We always recommend that you ask an MCS-registered company to install your solar thermal panels so you can take advantage of the RHI and any other schemes that may come up in the future. However, if you’re sure you want to do it yourself or you just want a rundown of what the installers will do, here are the general steps on how to install solar thermal panels:
  1. After the installer’s measured up, given you an estimated output and recommended some systems for you, they’ll arrange date to come to your home to install the solar thermal panels. They’ll also let you know if any scaffolding will be required.
  2. Next, they will start to fit the panels, or collectors, to your roof. Stainless steel brackets will be provided with the system and they will remove your roof tiles or slates to attach the brackets to the rafters. They’ll then replace the tiles and add waterproof flashing to ensure you don’t get any roof leaks, and add the frame.
  3. If you’ve chosen evacuated tube solar thermal panels, the installer will bolt the heat transfer unit to the top of the frame but not install the tubes until nearer the end. This is because the tubes start to transfer heat to the exchanger immediately, and when everything is unconnected this could damage the unit.
  4. If you don’t need a new boiler with your installation, a new dual coil water cylinder, pump and system control system will be fitted. It’s best in a loft or upper floor of your home.
  5. A new thermal store or hot water tank that will store the heat provided by the solar system is much larger than a standard tank but it may fit in the spot of your old one. The installer will ensure that it’s connected to the mains cold water, your other heating source (such as a gas boiler or biomass boiler), immersion heater, temperature sensors and the solar collectors themselves.
  6. Next they will install the pumping station, usually near the water tank. The expansion tank will be installed on the solar thermal loop, which is usually nearby. Its job is to prevent pressure changes that could damage the system.
  7. You’ll get a heat generation meter which must be MCS-certified if you want to take advantage of the RHI, and any control equipment that comes with the system will be installed.
  8. The installers will then bring the system to pressure by pumping the heat transfer liquid into the system up to a pressure of around 2 bar.
  9. Finally, your MCS-registered installer will register your solar thermal system so you can apply for RHI payments of up to £525 per year.
  10. So that’s the process of installing solar thermal panels. Remember – it's always best to use a professional to install any kind of renewable technology.
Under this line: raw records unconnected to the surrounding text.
-- ==== Sys2Proof/Tests/Slice0.lean ====
section
/-!
SUPPORT. Tests of the model on fixed commands, and for each statement with hypotheses a theorem test_hyps_ and its name:
states and operands that meet the hypotheses of each of its clauses together.
-/

namespace Sys2Proof.Tests

set_option Elab.async false

open Sys2Proof.Machine Sys2Proof.Safety
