-- ==== Sys2Proof/Machine/State.lean ====
section
/-! DEFINITION. The state of one station as plain data, block by block as the manual's block table
gives it, its value right after power-on (`State.reset`), and the update of each block. -/

namespace Sys2Proof.Machine

/-! ## Names of states, classes, modes and codes -/

/-- The operating states (section 7.6, R169). -/
inductive OpState where
  | unconfigured | idle | enrolling | armed | running | stopping
  deriving DecidableEq, Repr

/-- The reference states (R56). -/
inductive RefState where
  | empty | learning | finalising | ready
  deriving DecidableEq, Repr

/-- The phase modes of the Registration Tracker (section 3.2). -/
inductive PhaseMode where
  | seeking | locked | coasting | lost
  deriving DecidableEq, Repr

/-- The five rounding modes (R33). -/
inductive Rounding where
  | nearestEven | truncate | floor | ceiling | nearestAway
  deriving DecidableEq, Repr

/-- The row states (R22). -/
inductive RowState where
  | absent | present | damaged | blanked
  deriving DecidableEq, Repr

/-- The tile classes (section 5.4). -/
inductive TileClass where
  | void | blind | unref | quiet | hit
  deriving DecidableEq, Repr

/-- The fidelities (R142). -/
inductive Fidelity where
  | full | half | quarter | stamp
  deriving DecidableEq, Repr

/-- The reasons for sending a tile (R139, R142). -/
inductive Reason where
  | core | context | sample
  deriving DecidableEq, Repr

/-- The link state (R165). -/
inductive LinkState where
  | down | up
  deriving DecidableEq, Repr

/-- The grant status (R157, R169). -/
inductive GrantStatus where
  | accepted | invalid | full | state
  deriving DecidableEq, Repr

/-- The result codes of a command (R171). -/
inductive ResultCode where
  | none | ok | unknownCommand | wrongState | badArgument | configInvalid | linkLost
  deriving DecidableEq, Repr

/-- The event codes (R178). -/
inductive EventCode where
  | splice | mark | locked | coasting | lost | stepClamped | referenceReady | spanConflict
  | fingerprintMismatch | duplicateStation | lateForRun | busTrouble | runStarted | runEnded
  deriving DecidableEq, Repr

/-- The frame kinds (R107). -/
inductive FrameKind where
  | halt | run | alert | summary | span
  deriving DecidableEq, Repr

/-- Why a grant was retired (R163). -/
inductive RetireFlag where
  | bySpace | byTimer | byHalt
  deriving DecidableEq, Repr

/-! ## Encoder and Trigger Unit (chapter 1) -/

/-- A pending trigger: its line number and encoder position (R10). -/
structure Stamp where
  line : Nat
  position : Word
  deriving DecidableEq, Repr

/-- The state of the Encoder and Trigger Unit (section 1.1). -/
structure Encoder where
  /-- the accepted channel pair -/
  pair : ChannelPair
  /-- the position E -/
  e : Word
  /-- the high-water count H -/
  high : Word
  epoch : Word
  dividerPhase : Nat
  /-- 0 to 4,294,967,296 -/
  lineCounter : Nat
  lineLimit : Bool
  /-- the last trigger's line number -/
  lastLine : Nat
  /-- the last trigger's position -/
  lastPosition : Word
  /-- oldest first -/
  stamps : List Stamp
  deriving DecidableEq, Repr

/-- R16: the unit after power-on, the inputs showing `pair`. -/
def Encoder.initial (pair : ChannelPair) : Encoder :=
  { pair := pair, e := 0, high := 0, epoch := 0, dividerPhase := 0, lineCounter := 0,
    lineLimit := false, lastLine := 0, lastPosition := 0, stamps := [] }

/-! ## Line Intake Unit (chapter 2) -/

/-- A blanking window, both ends included (section 2.5). -/
structure Window where
  start : Nat
  stop : Nat
  started : Bool
  deriving DecidableEq, Repr

/-- The state of the Line Intake Unit (section 2.1). -/
structure Intake where
  /-- the stored pixels of the line buffer, at most 8,192 -/
  buffer : List Byte
  /-- its pixel count, saturating at 65,535 -/
  count : Nat
  /-- 0 to 4,294,967,296 -/
  nextLine : Nat
  /-- in increasing start line -/
  windows : List Window
  deriving DecidableEq, Repr

/-- R32: the unit after power-on. -/
def Intake.initial : Intake := { buffer := [], count := 0, nextLine := 0, windows := [] }

/-! ## Registration Tracker (chapter 3) -/

/-- The source of a queued mark (R35, R36). -/
inductive MarkSource where
  | own
  | peer (sender : StationNo)
  deriving DecidableEq, Repr

/-- A pending repeat start (section 3.2). -/
structure MarkEntry where
  start : Nat
  source : MarkSource
  deriving DecidableEq, Repr

/-- The state of the Registration Tracker (section 3.2), but for the two accumulators, which stand
with the counters. -/
structure Tracker where
  mode : PhaseMode
  /-- the phase accumulator P, 16 fraction bits -/
  p : Nat
  /-- the step S, 16 fraction bits -/
  step : Nat
  /-- saturating -/
  repeatNo : Word
  wrapPending : Bool
  sinceWrap : Nat
  coasts : Nat
  prevAccepted : Bool
  /-- lines-since-start, saturating -/
  sinceStart : Word
  /-- the tracker line, 0 to 4,294,967,296 -/
  line : Nat
  /-- in increasing start line -/
  marks : List MarkEntry
  lastTaken : Option Nat
  deriving DecidableEq, Repr

/-- R53, R54: the tracker after power-on, a soft reset or an epoch. -/
def Tracker.initial : Tracker :=
  { mode := .seeking, p := 0, step := 65536, repeatNo := 0, wrapPending := false, sinceWrap := 0,
    coasts := 0, prevAccepted := false, sinceStart := 0, line := 0, marks := [], lastTaken := none }

/-! ## Reference Memory Controller (chapter 4) -/

/-- The on-chip state of the Reference Memory Controller (section 4.1); the two DRAM regions are in
`State.dram`. -/
structure RefCtl where
  state : RefState
  /-- the count table, one entry per reference line -/
  counts : List Nat
  shortLines : Nat
  touched : Nat
  /-- learned repeats, saturating -/
  learned : Word
  depth : Nat
  endingLine : Nat
  /-- finalisation progress: how many reference lines have been written -/
  written : Nat
  /-- finalisation progress: lines filled so far -/
  filled : Nat
  deriving DecidableEq, Repr

/-- R70: the controller after power-on, with a count table of `lines` entries. -/
def RefCtl.initial (lines : Nat) : RefCtl :=
  { state := .empty, counts := List.replicate lines 0, shortLines := 0, touched := 0, learned := 0,
    depth := 1, endingLine := 0, written := 0, filled := 0 }

/-! ## Tile Scorer and Band Table (chapters 5 and 6) -/

/-- The results of one scored tile (R71). -/
structure TileResult where
  mean : Nat
  mad : Nat
  shift : Int
  peak : Nat
  glare : Nat
  clipped : Bool
  cls : TileClass
  severity : Nat
  deriving DecidableEq, Repr

/-- One tile slot: its accumulators and, once scored, its results (R71). -/
structure Slot where
  inspectable : Nat
  pixelSum : Nat
  glare : Nat
  compared : Nat
  sumAbs : Nat
  sumSigned : Int
  peak : Nat
  result : Option TileResult
  deriving DecidableEq, Repr

/-- R71: a slot at the creation of its band entry. -/
def Slot.initial : Slot :=
  { inspectable := 0, pixelSum := 0, glare := 0, compared := 0, sumAbs := 0, sumSigned := 0,
    peak := 0, result := none }

/-- One row of a band entry: row state, registered flag and stored pixels (R22, R24, R50). -/
structure Row where
  state : RowState
  registered : Bool
  pixels : List Byte
  deriving DecidableEq, Repr

/-- R23: a row at the creation of its band entry. -/
def Row.initial : Row := { state := .absent, registered := false, pixels := [] }

/-- One entry of a facing zone: global tile column, class and severity (R93). -/
structure ZoneEntry where
  g : Nat
  cls : TileClass
  severity : Nat
  deriving DecidableEq, Repr

/-- A RECEIVED summary as a band entry keeps it (section 6.1). -/
structure Summary where
  zone : List ZoneEntry
  pressure : Nat
  deriving DecidableEq, Repr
How much do solar thermal panels cost?
How much solar thermal panels cost in total will depend on whether you’re engaging an MCS-registered installer to fit them for you or whether you’re going to do it yourself. We’d always recommend that you get a reputable company to install them for you, since they have all the relevant skills and training to do the best job. However, there are DIY solar thermal panel kits out there that have everything you need to install them. If you get an MCS-registered company to install your solar thermal panels, you should expect to spend between £4,000 and £5,000. If you buy a solar thermal panel kit online, it will set you back between £1,500 and £2,000 - but you won’t be able to claim Renewable Heat Incentive (RHI) payments. The RHI is a Government scheme that pays you for every unit of heat that you generate from renewable sources, including solar thermal panels. If you’re in a 6-person household and you installed a 6m2 system, you could earn up to £525 per year for seven years. That means that you could pay off over half your system with these payments. Plus, if you’re switching from gas fuel, you can expect to save £60 a year on your bills, but switch from LPG and it could be as much as £100 a year. So while the cost of solar thermal panels will be more upfront if you choose to get them installed by an MCS-registered professional, you could make half the cost back in RHI payments and fuel bill savings, so it’s well worth getting them fitted properly.